Tombo comes in hot on a rainy Montana night and drops a straight-up “no more excuses” episode—aimed at the real reason we keep repeating the same junk: dark psychology habits disguised as “just how I am.”
He frames dark psychology as the leftover survival tools from dysfunction—avoidance, manipulation, narrative twisting, gaslighting, control, and emotional steering—stuff that can get results short-term but leaves wounded people in the wake. The core villain of the episode is the overfunctioner/control freak: the person who micromanages, mansplains, coerces, and justifies it all with “but look what we got done.” Tombo calls it what it is: abusive, exhausting, and ultimately wrong—especially when it spreads into your family system.

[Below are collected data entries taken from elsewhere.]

-- ==== Sys2Proof/Laws/KeepsCells.lean ====
section
/-!
SUPPORT. Sys2Proof/Laws/KeepsCells.lean: every operation of Machine/Cells.lean leaves standing what Laws/Keeps.lean says.
-/
set_option linter.unusedTactic false
set_option linter.unreachableTactic false
namespace Sys2Proof.Machine

theorem State.perr_still {s₀ s : State} (h : Still s₀ s) (c : Nat) : Still s₀ (State.perr s c) := by
  unfold State.perr
  try dsimp only
  repeat' first | with_reducible assumption | with_reducible refine Still.ite ?_ ?_ | with_reducible refine Still.foldl ?_ ?_ | with_reducible refine Still.iteP ?_ ?_ | with_reducible refine Still.foldlP ?_ ?_ | (intro _; intros; try dsimp only) | with_reducible apply State.setReg_still | with_reducible apply State.count_still | split

theorem State.readCtx_still {s₀ s : State} (h : Still s₀ s) (t : Nat) : Still s₀ (State.readCtx s t).1 := by
  unfold State.readCtx
  try dsimp only
  repeat' first | with_reducible assumption | with_reducible refine Still.ite ?_ ?_ | with_reducible refine Still.foldl ?_ ?_ | with_reducible refine Still.iteP ?_ ?_ | with_reducible refine Still.foldlP ?_ ?_ | (intro _; intros; try dsimp only) | with_reducible apply State.read_still | split

theorem State.issue_still (s : State) (c : Nat) (op : Nat) (g : State → BitVec 64 → CellRes) : StillO s (State.issue s c op g) := by
  unfold State.issue
  try dsimp only
  repeat' first | with_reducible assumption | with_reducible refine StillO.go ?_ | with_reducible refine StillO.ite ?_ ?_ | with_reducible exact Still.refl _ | with_reducible refine Still.ite ?_ ?_ | with_reducible refine Still.foldl ?_ ?_ | with_reducible refine Still.iteP ?_ ?_ | with_reducible refine Still.foldlP ?_ ?_ | (intro _; intros; try dsimp only) | with_reducible apply State.setCell_still | with_reducible apply State.perr_still | fail_if_no_progress with_reducible refine Still.upd ?_ | with_reducible apply Still.filterMem | with_reducible apply Still.filterRegs | split

theorem execCellNop_still (_c : CellNo) (s : State) : StillO s (execCellNop _c s) := by
  unfold execCellNop
  try dsimp only
  repeat' first | with_reducible assumption | with_reducible refine StillO.go ?_ | with_reducible refine StillO.ite ?_ ?_ | with_reducible exact Still.refl _ | with_reducible refine Still.ite ?_ ?_ | with_reducible refine Still.foldl ?_ ?_ | with_reducible refine Still.iteP ?_ ?_ | with_reducible refine Still.foldlP ?_ ?_ | (intro _; intros; try dsimp only) | split

theorem execCellPass_still (c : CellNo) (s : State) : StillO s (execCellPass c s) := by
  unfold execCellPass
  try dsimp only
  repeat' first | with_reducible assumption | with_reducible refine StillO.go ?_ | with_reducible refine StillO.ite ?_ ?_ | with_reducible exact Still.refl _ | with_reducible refine Still.ite ?_ ?_ | with_reducible refine Still.foldl ?_ ?_ | with_reducible refine Still.iteP ?_ ?_ | with_reducible refine Still.foldlP ?_ ?_ | (intro _; intros; try dsimp only) | with_reducible apply State.issue_still | split

theorem execCellConst_still (c : CellNo) (s : State) : StillO s (execCellConst c s) := by
  unfold execCellConst
  try dsimp only
  repeat' first | with_reducible assumption | with_reducible refine StillO.go ?_ | with_reducible refine StillO.ite ?_ ?_ | with_reducible exact Still.refl _ | with_reducible refine Still.ite ?_ ?_ | with_reducible refine Still.foldl ?_ ?_ | with_reducible refine Still.iteP ?_ ?_ | with_reducible refine Still.foldlP ?_ ?_ | (intro _; intros; try dsimp only) | with_reducible apply State.issue_still | split

theorem execCellAdd_still (c : CellNo) (s : State) : StillO s (execCellAdd c s) := by
  unfold execCellAdd
  try dsimp only
  repeat' first | with_reducible assumption | with_reducible refine StillO.go ?_ | with_reducible refine StillO.ite ?_ ?_ | with_reducible exact Still.refl _ | with_reducible refine Still.ite ?_ ?_ | with_reducible refine Still.foldl ?_ ?_ | with_reducible refine Still.iteP ?_ ?_ | with_reducible refine Still.foldlP ?_ ?_ | (intro _; intros; try dsimp only) | with_reducible apply State.issue_still | split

The turning point is self-awareness. He admits he still has control tendencies, hates seeing them pop up, and hates even more seeing how those patterns can land in your kids. He talks about asking his children for forgiveness (a yearly habit for him) and lays down a hard truth: control freaks tend to raise control freaks, and the cost can be resentment, distance, and broken relationships.
His “way out” isn’t a magic trick—it’s a practice: bring people into the process, be honest, lay out concerns clearly, ask what the other person thinks, and solve problems without manipulation. He ties it back to what he values most: messy-but-real relationships, community, and being liked for who you are—no pretense, no control games. The episode ends with a challenge: start asking yourself when you’re controlling or manipulating, and you’ll be shocked how fast that inner “radar” lights up—and how healing starts when excuses stop.
What you agree with gains permission to operate in your life.